A. G. Antunez1, A. Saari1, J. Miller1, R. Jagsi1, J. B. Dimick1, L. A. Dossett1 1University Of Michigan,Ann Arbor, MI, USA
Introduction:
Patients prefer physicians to disclose their self-discovered medical errors, and disclosure expectations and practices have changed accordingly. Patient preferences when physicians discover another provider’s error are unknown. Inter-facility medical error discovery (I-MED) describes scenarios where a medical error is (1) discovered by a provider in a facility different from the one in which it occurred and (2) not known to the responsible provider. Previous work has shown that physicians struggle, and often fail, to fully disclose these errors to patients. This study analyzes patients’ preferences around disclosure in cases of I-MED.
Methods:
We conducted telephone interviews beyond thematic saturation (n=30) from January to March 2018 with patient volunteers in Michigan. Three investigators conducted interviews following a semi-structured guide based on a hypothetical medical error case scenario. Interviews were conducted concurrently with thematic coding, coded independently by two investigators, and discussed until consensus was reached. Analysis proceeded following the inductive and comparative approach of interpretive description.
Results:
Patients considered I-MED functionally equivalent to self-discovered errors, and strongly preferred disclosure in both scenarios. Patients preferred disclosure for a variety of reasons, most commonly describing an inherent value in knowing about their own health, a desire to participate in future care in an informed manner, and a belief that doctors should practice honesty and transparency. The only exceptions to this preference for disclosure were instances of small errors with no impact on patients’ well-being. Patients reported that their trust in the discovering physician would be dramatically reduced if they later found that physician had concealed the responsible physician’s error, rather than disclosing it. Patients said they would likely take certain actions after disclosure of another physician’s error, ranging from confronting the responsible physician to changing providers to pursuing legal action, with the latter being only in cases of debilitating, irreversible errors.

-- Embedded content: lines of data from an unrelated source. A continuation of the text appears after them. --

-- ==== Sys2Proof/Laws/Registers.lean ====
section
/-! SUPPORT. What the register operations and the operand forms do. -/

namespace Sys2Proof.Machine

/-! ### Registers -/

/-- A register read after a register write: no register is hard-wired and none aliases another (R21). -/
theorem State.getV_setV (s : State) (x r : Nibble) (b : Byte) :
    (s.setV x b).getV r = if r = x then b else s.getV r := by
  unfold State.getV State.setV
  rw [Vector.getElem_set]
  by_cases h : r = x
  · subst h; simp
  · have : x.toNat ≠ r.toNat := fun e => h (BitVec.eq_of_toNat_eq e.symm)
    rw [if_neg this, if_neg h]

@[simp] theorem State.getV_setV_same (s : State) (x : Nibble) (b : Byte) : (s.setV x b).getV x = b := by
  simp [State.getV_setV]

theorem State.getV_setV_ne (s : State) (x r : Nibble) (b : Byte) (h : r ≠ x) : (s.setV x b).getV r = s.getV r := by
  simp [State.getV_setV, h]

/-- Two states with the same registers have the same `v`. -/
theorem State.v_ext (s t : State) (h : ∀ r, s.getV r = t.getV r) : s.v = t.v := by
  apply Vector.ext
  intro k hk
  have := h (BitVec.ofNat 4 k)
  simpa [State.getV, Nat.mod_eq_of_lt hk] using this

/-- The register whose number is `k`. -/
theorem ofNat4_eq_iff (r : Nibble) (k : Nat) (hk : k < 16) : r = BitVec.ofNat 4 k ↔ r.toNat = k := by
  constructor
  · rintro rfl; simp; omega
  · intro h; apply BitVec.eq_of_toNat_eq; simp; omega

/-! ### Loading a block of registers -/

/-- Loading registers changes registers alone. -/
theorem State.setRegs_eq (s : State) (k : Nat) (bytes : List Byte) :
    s.setRegs k bytes = { s with v := (s.setRegs k bytes).v } := by
  induction bytes generalizing s k with
  | nil => rfl
  | cons b bytes ih => rw [State.setRegs, ih]; rfl

/-- The registers a block load leaves depend on the registers and the bytes alone. -/
theorem State.setRegs_v_congr (s q : State) (k : Nat) (bytes : List Byte) (h : s.v = q.v) :
    (s.setRegs k bytes).v = (q.setRegs k bytes).v := by
  induction bytes generalizing s q k with
  | nil => exact h
  | cons b bytes ih => exact ih _ _ _ (by simp [State.setV, h])

/-- Registers `k .. k + length - 1` get the bytes in turn; the others keep their values. -/
theorem State.getV_setRegs (s : State) (k : Nat) (bytes : List Byte) (hk : k + bytes.length ≤ 16) (r : Nibble) :
    (s.setRegs k bytes).getV r
      = if h : k ≤ r.toNat ∧ r.toNat < k + bytes.length then bytes[r.toNat - k]'(by omega) else s.getV r := by
  induction bytes generalizing s k with
  | nil => simp [State.setRegs]
  | cons b bytes ih =>
    simp only [List.length_cons] at hk
    rw [State.setRegs, ih _ _ (by omega), State.getV_setV]
    by_cases h1 : r.toNat = k
    · have hr : r = BitVec.ofNat 4 k := (ofNat4_eq_iff r k (by omega)).2 h1
      rw [dif_neg (by omega), if_pos hr, dif_pos (by simp; omega)]
      simp [h1]
    · have hr : r ≠ BitVec.ofNat 4 k := fun e => h1 ((ofNat4_eq_iff r k (by omega)).1 e)
      rw [if_neg hr]
      by_cases h2 : k + 1 ≤ r.toNat ∧ r.toNat < k + 1 + bytes.length
      · rw [dif_pos h2, dif_pos (by simp; omega)]
        simp only [show r.toNat - k = (r.toNat - (k + 1)) + 1 by omega, List.getElem_cons_succ]
      · rw [dif_neg h2, dif_neg (by simp; omega)]

/-! ### Operand forms -/

theorem toNat_zext16 (nnn : Addr12) : (zext16 nnn).toNat = nnn.toNat := by
  have := nnn.isLt
  simp [zext16]; omega

theorem toNat_zextByte (b : Byte) : (zextByte b).toNat = b.toNat := by
  have := b.isLt
  simp [zextByte]; omega

theorem toNat_keyByte (k : Nibble) : (keyByte k).toNat = k.toNat := by
  have := k.isLt
  simp [keyByte]; omega

theorem toNat_keyOf (b : Byte) : (keyOf b).toNat = b.toNat % 16 := by simp [keyOf]

/-- `FONT_BASE + 5 * d` never reaches `2^16`. -/
theorem toNat_glyphAddr (f : Font) (d : Byte) : (glyphAddr f d).toNat = f.base.val + 5 * d.toNat := by
  have := f.base.isLt
  have := d.isLt
  simp [glyphAddr, Config.glyphBytes]; omega

@[simp] theorem length_digits (b : Byte) : (digits b).length = 3 := rfl

@[simp] theorem State.length_regBlock (s : State) (x : Nibble) : (s.regBlock x).length = x.toNat + 1 := by
  simp [State.regBlock]

@[simp] theorem State.getElem_regBlock (s : State) (x : Nibble) (k : Nat) (h : k < (s.regBlock x).length) :
    (s.regBlock x)[k] = s.getV (BitVec.ofNat 4 k) := by
  simp [State.regBlock]

/-! ### Keys -/

/-- The pressed keys are exactly the keys that are down. -/
theorem State.mem_pressedKeys (s : State) (k : Nibble) : k ∈ s.pressedKeys ↔ s.keyDown k = true := by
  unfold State.pressedKeys
  rw [List.mem_filter]
  refine ⟨fun h => h.2, fun h => ⟨?_, h⟩⟩
  refine List.mem_map.2 ⟨k.toNat, List.mem_range.2 k.isLt, ?_⟩
  simp

/-- `KEYWAIT_PICK` answers none exactly when no key is pressed. -/
theorem keywaitPick_eq_none (ks : List Nibble) : keywaitPick ks = none ↔ ks = [] := by
  cases ks with
  | nil => simp [keywaitPick]
  | cons k ks => cases ks <;> simp [keywaitPick]

/-- `KEYWAIT_PICK` answers a pressed key. -/
theorem keywaitPick_mem (ks : List Nibble) (k : Nibble) (h : keywaitPick ks = some k) : k ∈ ks := by
  match ks, h with
  | [j], h => simp [keywaitPick] at h; simp [h]
  | j :: l :: ks, h =>
    have hlt : Config.keyPick (j :: l :: ks) % (j :: l :: ks).length < (j :: l :: ks).length :=
      Nat.mod_lt _ (by simp)
    simp only [keywaitPick, List.getD_eq_getElem?_getD, List.getElem?_eq_getElem hlt, Option.getD_some,
      Option.some.injEq] at h
    exact h ▸ List.getElem_mem hlt

/-! ### Flags -/

theorem toNat_flagByte (c : Bool) : (flagByte c).toNat = if c then 1 else 0 := by cases c <;> rfl

theorem carryOut_iff (a b : Byte) : carryOut a b = true ↔ 255 < a.toNat + b.toNat := by simp [carryOut]

theorem greater_iff (a b : Byte) : greater a b = true ↔ b.toNat < a.toNat := by simp [greater]

theorem toNat_bitOutRight (a : Byte) : (bitOutRight a).toNat = a.toNat % 2 := by
  simp [bitOutRight, Nat.and_one_is_mod]

theorem toNat_bitOutLeft (a : Byte) : (bitOutLeft a).toNat = a.toNat / 128 := by
  simp [bitOutLeft, Nat.shiftRight_eq_div_pow]

end Sys2Proof.Machine
end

All of these findings were mediated by circumstance, with subjects often being empathetic to physicians’ justifications for hesitating to disclose others’ errors, while still emphasizing that they prioritize error disclosure (Table 1).
Conclusion:
This study explores a new domain within the field of error disclosure, concluding that patients almost always preferred disclosure of errors in cases of I-MED. Physicians’ concerns that patients may be distressed or pursue legal action following disclosure are not unfounded. Notably, as long as errors are disclosed transparently and are not especially egregious, patients expressed an emphasis on future care, not on punitive measures. Overall, these findings provide a convincing impetus to devise systems-level solutions to enable I-MED disclosure, possibly via increased medico-legal partnerships and novel channels to address inter-facility errors.